[Collected data]

*** Begin section ***

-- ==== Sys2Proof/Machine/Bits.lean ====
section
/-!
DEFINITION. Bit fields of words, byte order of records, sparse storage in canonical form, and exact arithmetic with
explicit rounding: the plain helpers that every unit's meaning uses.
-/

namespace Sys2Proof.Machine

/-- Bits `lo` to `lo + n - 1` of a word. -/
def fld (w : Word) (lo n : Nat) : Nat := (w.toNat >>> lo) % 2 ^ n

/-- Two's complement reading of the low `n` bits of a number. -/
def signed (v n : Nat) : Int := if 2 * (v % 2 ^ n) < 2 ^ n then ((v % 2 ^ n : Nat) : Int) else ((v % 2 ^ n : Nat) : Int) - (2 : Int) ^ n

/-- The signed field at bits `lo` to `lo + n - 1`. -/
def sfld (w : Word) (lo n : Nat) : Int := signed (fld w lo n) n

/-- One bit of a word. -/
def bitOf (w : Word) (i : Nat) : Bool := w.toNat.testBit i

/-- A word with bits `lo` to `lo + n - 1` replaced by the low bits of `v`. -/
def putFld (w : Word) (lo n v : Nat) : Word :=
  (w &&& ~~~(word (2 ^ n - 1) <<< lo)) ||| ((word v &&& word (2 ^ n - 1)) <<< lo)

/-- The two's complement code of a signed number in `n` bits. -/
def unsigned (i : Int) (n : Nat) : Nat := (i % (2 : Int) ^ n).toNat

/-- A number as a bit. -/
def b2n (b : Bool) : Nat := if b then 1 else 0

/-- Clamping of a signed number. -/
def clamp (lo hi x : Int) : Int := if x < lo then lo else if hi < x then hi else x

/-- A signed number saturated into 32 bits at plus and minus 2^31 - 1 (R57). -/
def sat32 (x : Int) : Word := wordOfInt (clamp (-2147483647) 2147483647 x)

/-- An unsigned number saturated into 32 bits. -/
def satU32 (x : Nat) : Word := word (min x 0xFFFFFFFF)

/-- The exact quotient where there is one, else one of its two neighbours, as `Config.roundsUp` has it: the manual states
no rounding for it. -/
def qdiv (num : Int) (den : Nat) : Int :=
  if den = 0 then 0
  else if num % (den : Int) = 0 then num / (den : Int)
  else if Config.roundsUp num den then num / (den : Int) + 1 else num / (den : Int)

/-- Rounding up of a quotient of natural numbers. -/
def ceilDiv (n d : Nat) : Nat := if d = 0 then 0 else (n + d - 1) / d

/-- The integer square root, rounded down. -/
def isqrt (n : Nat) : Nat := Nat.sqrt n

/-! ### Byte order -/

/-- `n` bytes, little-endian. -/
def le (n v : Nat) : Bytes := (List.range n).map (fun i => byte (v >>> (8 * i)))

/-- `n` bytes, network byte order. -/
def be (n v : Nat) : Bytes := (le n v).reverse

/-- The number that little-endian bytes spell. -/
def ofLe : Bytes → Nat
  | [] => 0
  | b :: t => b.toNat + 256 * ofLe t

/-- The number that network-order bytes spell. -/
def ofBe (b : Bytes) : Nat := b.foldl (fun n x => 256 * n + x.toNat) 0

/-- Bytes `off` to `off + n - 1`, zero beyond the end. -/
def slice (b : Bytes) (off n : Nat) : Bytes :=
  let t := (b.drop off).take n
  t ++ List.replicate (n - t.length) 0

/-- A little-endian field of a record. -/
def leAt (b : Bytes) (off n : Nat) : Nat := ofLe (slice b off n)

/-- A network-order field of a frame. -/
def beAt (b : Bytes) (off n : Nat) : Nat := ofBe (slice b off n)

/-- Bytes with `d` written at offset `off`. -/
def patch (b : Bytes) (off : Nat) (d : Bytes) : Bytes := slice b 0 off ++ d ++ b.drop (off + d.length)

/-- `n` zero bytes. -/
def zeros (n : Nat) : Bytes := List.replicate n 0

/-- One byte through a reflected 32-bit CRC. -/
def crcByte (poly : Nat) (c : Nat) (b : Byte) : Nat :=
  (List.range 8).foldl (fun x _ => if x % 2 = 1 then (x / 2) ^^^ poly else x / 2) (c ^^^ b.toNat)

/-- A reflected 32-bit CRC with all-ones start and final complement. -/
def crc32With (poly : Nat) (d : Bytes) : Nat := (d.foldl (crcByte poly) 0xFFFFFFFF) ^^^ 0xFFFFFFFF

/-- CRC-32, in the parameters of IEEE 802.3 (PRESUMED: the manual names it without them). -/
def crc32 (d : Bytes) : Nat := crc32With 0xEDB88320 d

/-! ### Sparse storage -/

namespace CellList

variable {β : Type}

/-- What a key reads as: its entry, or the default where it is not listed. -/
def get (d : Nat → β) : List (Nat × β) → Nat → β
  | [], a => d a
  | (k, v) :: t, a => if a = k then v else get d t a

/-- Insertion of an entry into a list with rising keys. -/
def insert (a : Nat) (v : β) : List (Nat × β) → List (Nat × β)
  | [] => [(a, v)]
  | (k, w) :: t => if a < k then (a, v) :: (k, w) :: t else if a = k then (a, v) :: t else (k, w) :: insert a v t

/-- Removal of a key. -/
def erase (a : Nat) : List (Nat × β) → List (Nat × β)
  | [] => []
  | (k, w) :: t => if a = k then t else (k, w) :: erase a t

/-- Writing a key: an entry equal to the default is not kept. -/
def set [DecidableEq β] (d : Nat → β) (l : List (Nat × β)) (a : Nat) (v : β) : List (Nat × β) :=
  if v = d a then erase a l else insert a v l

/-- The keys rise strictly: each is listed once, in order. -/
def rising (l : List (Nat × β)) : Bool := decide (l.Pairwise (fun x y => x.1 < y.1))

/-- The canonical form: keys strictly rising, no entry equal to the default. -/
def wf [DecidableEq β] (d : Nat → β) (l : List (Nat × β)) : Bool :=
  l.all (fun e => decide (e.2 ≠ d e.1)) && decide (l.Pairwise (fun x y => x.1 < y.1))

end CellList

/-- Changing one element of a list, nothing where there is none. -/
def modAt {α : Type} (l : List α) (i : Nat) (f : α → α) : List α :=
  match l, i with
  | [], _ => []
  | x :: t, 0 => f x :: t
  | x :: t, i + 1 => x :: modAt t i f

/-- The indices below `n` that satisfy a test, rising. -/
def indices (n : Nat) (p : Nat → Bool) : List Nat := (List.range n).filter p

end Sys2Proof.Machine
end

*** End section ***

▸ Requirement
Copy the records above exactly, beginning at the line that contains "def ceilDiv (n" and stopping after the line that contains "def be (n v".

▸ Exercise response
def ceilDiv (n d : Nat) : Nat := if d = 0 then 0 else (n + d - 1) / d

/-- The integer square root, rounded down. -/
def isqrt (n : Nat) : Nat := Nat.sqrt n

/-! ### Byte order -/

/-- `n` bytes, little-endian. -/
def le (n v : Nat) : Bytes := (List.range n).map (fun i => byte (v >>> (8 * i)))

/-- `n` bytes, network byte order. -/
def be (n v : Nat) : Bytes := (le n v).reverse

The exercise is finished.